EXERCISE AIM: When the line containing "0x82 /0, R134 -/" appears in the data below, begin copying there and stop only after the line containing "jp (disp : Byte)".

GIVEN RECORDS:
-- ==== Sys2Proof/Config.lean ====
section
/-! DEFINITION. What is fixed for a run of the block: its two open parameters (00_scope.md R9)
and the bound of the instruction buffer (00_scope.md R7). Nothing else is left open by the spec,
so no constant here stands for an unstated value. -/

namespace Sys2Proof

/-- `P_ARITH8`: what 8-bit Add, Subtract and Compare do (42_arithmetic.md R123). -/
inductive Arith8 where
  /-- The ALU runs at 8 bits and the sign flag is bit 7. -/
  | native8
  /-- Every arithmetic instruction with `w = 0` raises Unsupported-Operation. -/
  | refuse
deriving DecidableEq, Repr

/-- `P_MOVB_MEM`: what the byte immediate-to-memory move does (41_move.md R117). -/
inductive MovbMem where
  /-- One byte is stored. -/
  | store8
  /-- The memory form raises Unsupported-Operation. -/
  | refuse
deriving DecidableEq, Repr

/-- The two open parameters, given with the launch inputs and never changed by a step. -/
structure Config where
  arith8  : Arith8
  movbMem : MovbMem
deriving DecidableEq, Repr

/-- The parameter values `State.reset` carries.
DESIGN CHOICE (log entry 3, unsafe): the spec leaves both open; no statement rests on these. -/
def Config.chosen : Config := ⟨.native8, .store8⟩

/-- The greatest legal length of the instruction buffer (00_scope.md R7). -/
def bufferLimit : Nat := 65536

end Sys2Proof
end

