-- ==== Sys2Proof/Syntax.lean ====
section
/-! DEFINITION. The instruction set as data: register names, operands, the 54 instructions (one
constructor for each row of opcode_table.json), and the decoded record of 40_decoder.md R86. -/

namespace Sys2Proof

/-- The eight 16-bit register names, in field order (10_state.md R24, 30_encoding.md R68). -/
inductive Reg16 where
  | ax | cx | dx | bx | sp | bp | si | di
deriving DecidableEq, Repr

/-- The eight 8-bit register names, in field order (10_state.md R24, 30_encoding.md R68). -/
inductive Reg8 where
  | al | cl | dl | bl | ah | ch | dh | bh
deriving DecidableEq, Repr

/-- Operand width, `W` of 30_encoding.md R75. -/
inductive Width where
  | w8 | w16
deriving DecidableEq, Repr

/-- The sixteen register names together (10_state.md R24). -/
inductive RegName where
  | r8  (r : Reg8)
  | r16 (r : Reg16)
deriving DecidableEq, Repr

/-- Base registers of an effective address (40_decoder.md R87). -/
inductive BaseReg where
  | bx | bp | si | di
deriving DecidableEq, Repr

/-- Index registers of an effective address (40_decoder.md R87). -/
inductive IndexReg where
  | si | di
deriving DecidableEq, Repr

/-- The displacement of an effective address; its width is kept even when its value is 0
(40_decoder.md R88). -/
inductive Disp where
  | none
  | d8  (v : Byte)
  | d16 (v : Word)
deriving DecidableEq, Repr

/-- `EA(base, index, disp)` of 40_decoder.md R87. -/
structure EffAddr where
  base  : BaseReg
  index : Option IndexReg
  disp  : Disp
deriving DecidableEq, Repr

/-- A memory operand: an effective address, or a 16-bit direct address (40_decoder.md R87). -/
inductive MemRef where
  | ea     (e : EffAddr)
  | direct (a : Word)
deriving DecidableEq, Repr

/-- A register/memory operand whose registers are of type `ρ`, so that a register of the wrong
width cannot be written down (40_decoder.md R91). -/
inductive Rm (ρ : Type) where
  | reg (r : ρ)
  | mem (m : MemRef)
deriving DecidableEq, Repr

/-- The register/memory operand of an instruction with `w = 0`. -/
abbrev Rm8 := Rm Reg8

/-- The register/memory operand of an instruction with `w = 1`. -/
abbrev Rm16 := Rm Reg16

/-- A source operand at width 8. -/
inductive Src8 where
  | rm  (o : Rm8)
  | imm (v : Byte)
deriving DecidableEq, Repr

/-- A source operand at width 16; `immSext` is the 8-bit immediate of IMMRM with s = 1, w = 1,
used sign-extended (30_encoding.md R74). -/
inductive Src16 where
  | rm      (o : Rm16)
  | imm     (v : Word)
  | immSext (v : Byte)
deriving DecidableEq, Repr

/-- The operand kinds of 40_decoder.md R87, over all sixteen register names. -/
inductive Operand where
  | reg    (r : RegName)
  | imm8   (v : Byte)
  | imm16  (v : Word)
  | ea     (e : EffAddr)
  | direct (a : Word)
deriving DecidableEq, Repr

/-- The arithmetic families (00_scope.md R2). -/
inductive Family where
  | add | sub | cmp
deriving DecidableEq, Repr

/-- The sixteen condition variants (30_encoding.md R80). -/
inductive Cond where
  | o | no | b | nb | e | ne | s | ns | p | np | l | nl | loopnz | loopz | loop | cxz
deriving DecidableEq, Repr

/-- The addressing patterns a Move carries (40_decoder.md R86). -/
inductive MoveVariant where
  | rm | immReg | movImmRm
deriving DecidableEq, Repr

/-- The addressing patterns an Arithmetic instruction carries (40_decoder.md R86). -/
inductive ArithVariant where
  | rm | immAcc | immRm
deriving DecidableEq, Repr

/-- The opcode of a decoded instruction (40_decoder.md R86), and what the classifier answers
(30_encoding.md R77). -/
inductive Opcode where
  | move            (v : MoveVariant)
  | arithmetic      (f : Family) (v : ArithVariant)
  | conditionalJump (c : Cond)
  | unrecognized
deriving DecidableEq, Repr

/-- The decoded instruction as the record `opcode, W, dst, src, len` of 40_decoder.md R86. -/
structure Record where
  opcode : Opcode
  width  : Option Width
  dst    : Option Operand
  src    : Option Operand
  len    : Nat
deriving DecidableEq, Repr

/-- The 54 instructions of opcode_table.json, one constructor for each row, in the table's order. -/
inductive Instr where
  /-- 0x88, R111 -/
  | movRm8R8 (dst : Rm8) (src : Reg8)
  /-- 0x89, R112 -/
  | movRm16R16 (dst : Rm16) (src : Reg16)
  /-- 0x8A, R113 -/
  | movR8Rm8 (dst : Reg8) (src : Rm8)
  /-- 0x8B, R114 -/
  | movR16Rm16 (dst : Reg16) (src : Rm16)
  /-- 0xB0 to 0xB7, R115 -/
  | movR8Imm8 (dst : Reg8) (imm : Byte)
  /-- 0xB8 to 0xBF, R116 -/
  | movR16Imm16 (dst : Reg16) (imm : Word)
  /-- 0xC6 /0, R117 -/
  | movRm8Imm8 (dst : Rm8) (imm : Byte)
  /-- 0xC7 /0, R118 -/
  | movRm16Imm16 (dst : Rm16) (imm : Word)
  /-- 0x00, R126 -/
  | addRm8R8 (dst : Rm8) (src : Reg8)
  /-- 0x01, R127 -/
  | addRm16R16 (dst : Rm16) (src : Reg16)
  /-- 0x02, R128 -/
  | addR8Rm8 (dst : Reg8) (src : Rm8)
  /-- 0x03, R129 -/
  | addR16Rm16 (dst : Reg16) (src : Rm16)
  /-- 0x04, R130 -/
  | addAlImm8 (imm : Byte)
  /-- 0x05, R131 -/
  | addAxImm16 (imm : Word)
  /-- 0x80 /0, R132 -/
  | addRm8Imm8 (dst : Rm8) (imm : Byte)
  /-- 0x81 /0, R133 -/
  | addRm16Imm16 (dst : Rm16) (imm : Word)
  /-- 0x82 /0, R134 -/
  | addRm8Imm8S (dst : Rm8) (imm : Byte)
  /-- 0x83 /0, R135 -/
  | addRm16Imm8 (dst : Rm16) (imm : Byte)
  /-- 0x28, R136 -/
  | subRm8R8 (dst : Rm8) (src : Reg8)
  /-- 0x29, R137 -/
  | subRm16R16 (dst : Rm16) (src : Reg16)
  /-- 0x2A, R138 -/
  | subR8Rm8 (dst : Reg8) (src : Rm8)
  /-- 0x2B, R139 -/
  | subR16Rm16 (dst : Reg16) (src : Rm16)
  /-- 0x2C, R140 -/
  | subAlImm8 (imm : Byte)
  /-- 0x2D, R141 -/
  | subAxImm16 (imm : Word)
  /-- 0x80 /5, R142 -/
  | subRm8Imm8 (dst : Rm8) (imm : Byte)
  /-- 0x81 /5, R143 -/
  | subRm16Imm16 (dst : Rm16) (imm : Word)
  /-- 0x82 /5, R144 -/
  | subRm8Imm8S (dst : Rm8) (imm : Byte)
  /-- 0x83 /5, R145 -/
  | subRm16Imm8 (dst : Rm16) (imm : Byte)
  /-- 0x38, R146 -/
  | cmpRm8R8 (dst : Rm8) (src : Reg8)
  /-- 0x39, R147 -/
  | cmpRm16R16 (dst : Rm16) (src : Reg16)
  /-- 0x3A, R148 -/
  | cmpR8Rm8 (dst : Reg8) (src : Rm8)
  /-- 0x3B, R149 -/
  | cmpR16Rm16 (dst : Reg16) (src : Rm16)
  /-- 0x3C, R150 -/
  | cmpAlImm8 (imm : Byte)
  /-- 0x3D, R151 -/
  | cmpAxImm16 (imm : Word)
  /-- 0x80 /7, R152 -/
  | cmpRm8Imm8 (dst : Rm8) (imm : Byte)
  /-- 0x81 /7, R153 -/
  | cmpRm16Imm16 (dst : Rm16) (imm : Word)
  /-- 0x82 /7, R154 -/
  | cmpRm8Imm8S (dst : Rm8) (imm : Byte)
  /-- 0x83 /7, R155 -/
  | cmpRm16Imm8 (dst : Rm16) (imm : Byte)
  /-- 0x70, R160 -/
  | jo (disp : Byte)
  /-- 0x71, R161 -/
  | jno (disp : Byte)
  /-- 0x72, R162 -/
  | jb (disp : Byte)
  /-- 0x73, R163 -/
  | jnb (disp : Byte)
  /-- 0x74, R164 -/
  | je (disp : Byte)
  /-- 0x75, R165 -/
  | jne (disp : Byte)
  /-- 0x78, R166 -/
  | js (disp : Byte)
  /-- 0x79, R167 -/
  | jns (disp : Byte)
  /-- 0x7A, R168 -/
  | jp (disp : Byte)
  /-- 0x7B, R169 -/
  | jnp (disp : Byte)
  /-- 0x7C, R170 -/
  | jl (disp : Byte)
  /-- 0x7D, R171 -/
  | jnl (disp : Byte)
  /-- 0xE0, R172 -/
  | loopnz (disp : Byte)
  /-- 0xE1, R173 -/
  | loopz (disp : Byte)
  /-- 0xE2, R174 -/
  | loop (disp : Byte)
  /-- 0xE3, R175 -/
  | jcxz (disp : Byte)
deriving DecidableEq, Repr

/-- What DEC decodes successfully: one of the 54 instructions, or the Unrecognized placeholder
(40_decoder.md R95). -/
inductive Decoded where
  | known (i : Instr)
  | unrecognized
deriving DecidableEq, Repr

/-- `dec_out` of 00_scope.md R18. -/
inductive DecOut where
  /-- `End`: the position is at or past the end of the buffer (40_decoder.md R93). -/
  | endOfBuffer
  /-- `Truncated`: a byte the instruction needs is missing (40_decoder.md R96). -/
  | truncated
  /-- `Ok(instr)`. -/
  | ok (d : Decoded)
deriving DecidableEq, Repr

end Sys2Proof
end

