section
/-! PROOFS. The instruction buffer is read-only (O45), 20_memory.md R42. An execution is shown blind
to the buffer family by family: its reads ignore it, and its writes commute with replacing it. -/

namespace Sys2Proof.Machine

/-! ## Another buffer in the state -/

/-- The state with another instruction buffer. -/
def State.withBuf (s : State) (b : List Byte) : State := { s with buf := b }

@[simp] theorem State.withBuf_zf (s : State) (b : List Byte) : (s.withBuf b).zf = s.zf := rfl

@[simp] theorem State.withBuf_sf (s : State) (b : List Byte) : (s.withBuf b).sf = s.sf := rfl

/-! ## Reads ignore the buffer, and writes keep it apart -/

@[simp] theorem readRm8_withBuf (s : State) (b : List Byte) (o : Rm8) :
    readRm8 (s.withBuf b) o = readRm8 s o := by cases o <;> rfl

@[simp] theorem readRm16_withBuf (s : State) (b : List Byte) (o : Rm16) :
    readRm16 (s.withBuf b) o = readRm16 s o := by cases o <;> rfl

@[simp] theorem value8_withBuf (s : State) (b : List Byte) (q : Src8) :
    value8 (s.withBuf b) q = value8 s q := by
  cases q with
  | rm o => exact readRm8_withBuf s b o
  | imm v => rfl

@[simp] theorem value16_withBuf (s : State) (b : List Byte) (q : Src16) :
    value16 (s.withBuf b) q = value16 s q := by
  cases q with
  | rm o => exact readRm16_withBuf s b o
  | imm v => rfl
  | immSext v => rfl

@[simp] theorem writeRm8_withBuf (s : State) (b : List Byte) (o : Rm8) (v : Byte) :
    writeRm8 (s.withBuf b) o v = (writeRm8 s o v).withBuf b := by cases o <;> rfl

@[simp] theorem writeRm16_withBuf (s : State) (b : List Byte) (o : Rm16) (v : Word) :
    writeRm16 (s.withBuf b) o v = (writeRm16 s o v).withBuf b := by cases o <;> rfl

/-! ## Executions blind to the buffer -/

/-- The execution answers a next state, and with any other buffer the same one with that buffer. -/
def BufferBlind (g : State → Outcome) : Prop :=
  ∀ (s : State) (b : List Byte), ∃ t, g s = .next t ∧ g (s.withBuf b) = .next (t.withBuf b)

theorem execMove8_bufferBlind (dst : Rm8) (src : Src8) (n : Nat) :
    BufferBlind (execMove8 dst src n) := by
  intro s b
  refine ⟨_, execMove8_eq dst src n s, ?_⟩
  rw [execMove8_eq, value8_withBuf, writeRm8_withBuf]
  rfl

theorem execMove16_bufferBlind (dst : Rm16) (src : Src16) (n : Nat) :
    BufferBlind (execMove16 dst src n) := by
  intro s b
  refine ⟨_, execMove16_eq dst src n s, ?_⟩
  rw [execMove16_eq, value16_withBuf, writeRm16_withBuf]
  rfl

theorem execArith8_bufferBlind (f : Family) (dst : Rm8) (src : Src8) (n : Nat) :
    BufferBlind (execArith8 f dst src n) := by
  intro s b
  cases hc : s.config.arith8 with
  | refuse => exact ⟨_, execArith8_refused f dst src n s hc, execArith8_refused f dst src n _ hc⟩
  | native8 =>
    by_cases hf : f = .cmp
    · subst hf
      refine ⟨_, execArith8_cmp dst src n s hc, ?_⟩
      rw [execArith8_cmp dst src n (s.withBuf b) hc, readRm8_withBuf, value8_withBuf]
      rfl
    · cases dst with
      | mem m => exact ⟨_, execArith8_mem f m src n s hf, execArith8_mem f m src n _ hf⟩
      | reg r =>
        refine ⟨_, execArith8_reg f r src n s hc hf, ?_⟩
        rw [execArith8_reg f r src n (s.withBuf b) hc hf, value8_withBuf]
        rfl

theorem execArith16_bufferBlind (f : Family) (dst : Rm16) (src : Src16) (n : Nat) :
    BufferBlind (execArith16 f dst src n) := by
  intro s b
  by_cases hf : f = .cmp
  · subst hf
    refine ⟨_, execArith16_cmp dst src n s, ?_⟩
    rw [execArith16_cmp, readRm16_withBuf, value16_withBuf]
    rfl
  · cases dst with
    | mem m => exact ⟨_, execArith16_mem f m src n s hf, execArith16_mem f m src n _ hf⟩
    | reg r =>
      refine ⟨_, execArith16_reg f r src n s hf, ?_⟩
      rw [execArith16_reg f r src n _ hf, value16_withBuf]
      rfl

theorem execJcc_bufferBlind (c : Cond) (d : Byte) : BufferBlind (execJcc c d) := by
  intro s b
  simp only [execJcc, State.withBuf_zf, State.withBuf_sf]
  split <;> exact ⟨_, rfl, rfl⟩

/-- The one instruction outside the shared executions: its refusal turns on the parameters, which
another buffer leaves alone. -/
theorem execMovRm8Imm8_bufferBlind (dst : Rm8) (v : Byte) :
    BufferBlind (execMovRm8Imm8 dst v) := by
  intro s b
  by_cases h : (isMem dst && s.config.movbMem == .refuse) = true
  · exact ⟨_, if_pos h, if_pos h⟩
  · obtain ⟨t, ht, hb⟩ := execMove8_bufferBlind dst (.imm v) (Instr.len (.movRm8Imm8 dst v)) s b
    exact ⟨t, (if_neg h).trans ht, (if_neg h).trans hb⟩

/-- Every instruction is blind to the buffer: it is one of the shared executions, or the move of an
8-bit immediate. -/
theorem exec_bufferBlind (i : Instr) : BufferBlind (exec i) := by
  intro s b
  cases i <;> simp only [exec]
  case movRm8Imm8 => exact execMovRm8Imm8_bufferBlind _ _ s b
  case movRm8R8 | movR8Rm8 | movR8Imm8 => exact execMove8_bufferBlind _ _ _ s b
  case movRm16R16 | movR16Rm16 | movR16Imm16 | movRm16Imm16 =>
    exact execMove16_bufferBlind _ _ _ s b
  case addRm8R8 | addR8Rm8 | addAlImm8 | addRm8Imm8 | addRm8Imm8S |
      subRm8R8 | subR8Rm8 | subAlImm8 | subRm8Imm8 | subRm8Imm8S |
      cmpRm8R8 | cmpR8Rm8 | cmpAlImm8 | cmpRm8Imm8 | cmpRm8Imm8S =>
    exact execArith8_bufferBlind _ _ _ _ s b
  case addRm16R16 | addR16Rm16 | addAxImm16 | addRm16Imm16 | addRm16Imm8 |
      subRm16R16 | subR16Rm16 | subAxImm16 | subRm16Imm16 | subRm16Imm8 |
      cmpRm16R16 | cmpR16Rm16 | cmpAxImm16 | cmpRm16Imm16 | cmpRm16Imm8 =>
    exact execArith16_bufferBlind _ _ _ _ s b
  case jo | jno | jb | jnb | je | jne | js | jns | jp | jnp | jl | jnl |
      loopnz | loopz | loop | jcxz =>
    exact execJcc_bufferBlind _ _ s b

/-! ## The launch inputs along a step (10_state.md R23) -/

/-- The buffer and the parameters are unchanged. -/
def KeepsLaunchInputs (s t : State) : Prop := t.buf = s.buf ∧ t.config = s.config

theorem raise_keepsLaunchInputs {r : HaltReason} {s t : State} (h : raise r s = .next t) :
    KeepsLaunchInputs s t := by
  cases h
  exact ⟨rfl, rfl⟩

theorem exec_keepsLaunchInputs {i : Instr} {s t : State} (h : exec i s = .next t) :
    KeepsLaunchInputs s t := by
  rcases exec_cases i s with e | ⟨u, e, -, -, hbuf, hconfig, -⟩
  · exact raise_keepsLaunchInputs (e.symm.trans h)
  · cases e.symm.trans h
    exact ⟨hbuf, hconfig⟩

theorem perform_keepsLaunchInputs {out : DecOut} {s t : State} (h : perform out s = .next t) :
    KeepsLaunchInputs s t := by
  rcases perform_cases out s with ⟨r, -, e⟩ | ⟨i, -, e⟩
  · exact raise_keepsLaunchInputs (e.symm.trans h)
  · exact exec_keepsLaunchInputs (e.symm.trans h)

theorem controlStep_keepsLaunchInputs {s t : State} (h : controlStep s = .next t) :
    KeepsLaunchInputs s t := by
  unfold controlStep at h
  split at h
  · cases h
    exact ⟨rfl, rfl⟩
  · exact perform_keepsLaunchInputs h

theorem step_keepsLaunchInputs {s t : State} (h : step s = .next t) : KeepsLaunchInputs s t := by
  rcases Nat.lt_or_ge bufferLimit s.buf.length with hlong | hlegal
  · cases (step_of_illegal s hlong).symm.trans h
  · exact controlStep_keepsLaunchInputs ((step_of_legal s hlegal).symm.trans h)

/-- Settles O45: every execution is blind to the buffer, and a step keeps the launch inputs. -/
theorem instructionBufferReadOnly : Obligations.InstructionBufferReadOnly :=
  ⟨exec_bufferBlind, fun _ _ => step_keepsLaunchInputs⟩

end Sys2Proof.Machine
end

section
/-! PROOFS. The decoder form by form, 40_decoder.md: the resolver's byte count (O8) and the assembly of
the forms RM (O10), IMMREG (O11) and IMMRM (O13). The first two parts say once what the resolver reads
and what the classifier answers; each form is then assembled from them. -/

RESULT OF THE TASK:
  /-- 0x82 /0, R134 -/
  | addRm8Imm8S (dst : Rm8) (imm : Byte)
  /-- 0x83 /0, R135 -/
  | addRm16Imm8 (dst : Rm16) (imm : Byte)
  /-- 0x28, R136 -/
  | subRm8R8 (dst : Rm8) (src : Reg8)
  /-- 0x29, R137 -/
  | subRm16R16 (dst : Rm16) (src : Reg16)
  /-- 0x2A, R138 -/
  | subR8Rm8 (dst : Reg8) (src : Rm8)
  /-- 0x2B, R139 -/
  | subR16Rm16 (dst : Reg16) (src : Rm16)
  /-- 0x2C, R140 -/
  | subAlImm8 (imm : Byte)
  /-- 0x2D, R141 -/
  | subAxImm16 (imm : Word)
  /-- 0x80 /5, R142 -/
  | subRm8Imm8 (dst : Rm8) (imm : Byte)
  /-- 0x81 /5, R143 -/
  | subRm16Imm16 (dst : Rm16) (imm : Word)
  /-- 0x82 /5, R144 -/
  | subRm8Imm8S (dst : Rm8) (imm : Byte)
  /-- 0x83 /5, R145 -/
  | subRm16Imm8 (dst : Rm16) (imm : Byte)
  /-- 0x38, R146 -/
  | cmpRm8R8 (dst : Rm8) (src : Reg8)
  /-- 0x39, R147 -/
  | cmpRm16R16 (dst : Rm16) (src : Reg16)
  /-- 0x3A, R148 -/
  | cmpR8Rm8 (dst : Reg8) (src : Rm8)
  /-- 0x3B, R149 -/
  | cmpR16Rm16 (dst : Reg16) (src : Rm16)
  /-- 0x3C, R150 -/
  | cmpAlImm8 (imm : Byte)
  /-- 0x3D, R151 -/
  | cmpAxImm16 (imm : Word)
  /-- 0x80 /7, R152 -/
  | cmpRm8Imm8 (dst : Rm8) (imm : Byte)
  /-- 0x81 /7, R153 -/
  | cmpRm16Imm16 (dst : Rm16) (imm : Word)
  /-- 0x82 /7, R154 -/
  | cmpRm8Imm8S (dst : Rm8) (imm : Byte)
  /-- 0x83 /7, R155 -/
  | cmpRm16Imm8 (dst : Rm16) (imm : Byte)
  /-- 0x70, R160 -/
  | jo (disp : Byte)
  /-- 0x71, R161 -/
  | jno (disp : Byte)
  /-- 0x72, R162 -/
  | jb (disp : Byte)
  /-- 0x73, R163 -/
  | jnb (disp : Byte)
  /-- 0x74, R164 -/
  | je (disp : Byte)
  /-- 0x75, R165 -/
  | jne (disp : Byte)
  /-- 0x78, R166 -/
  | js (disp : Byte)
  /-- 0x79, R167 -/
  | jns (disp : Byte)
  /-- 0x7A, R168 -/
  | jp (disp : Byte)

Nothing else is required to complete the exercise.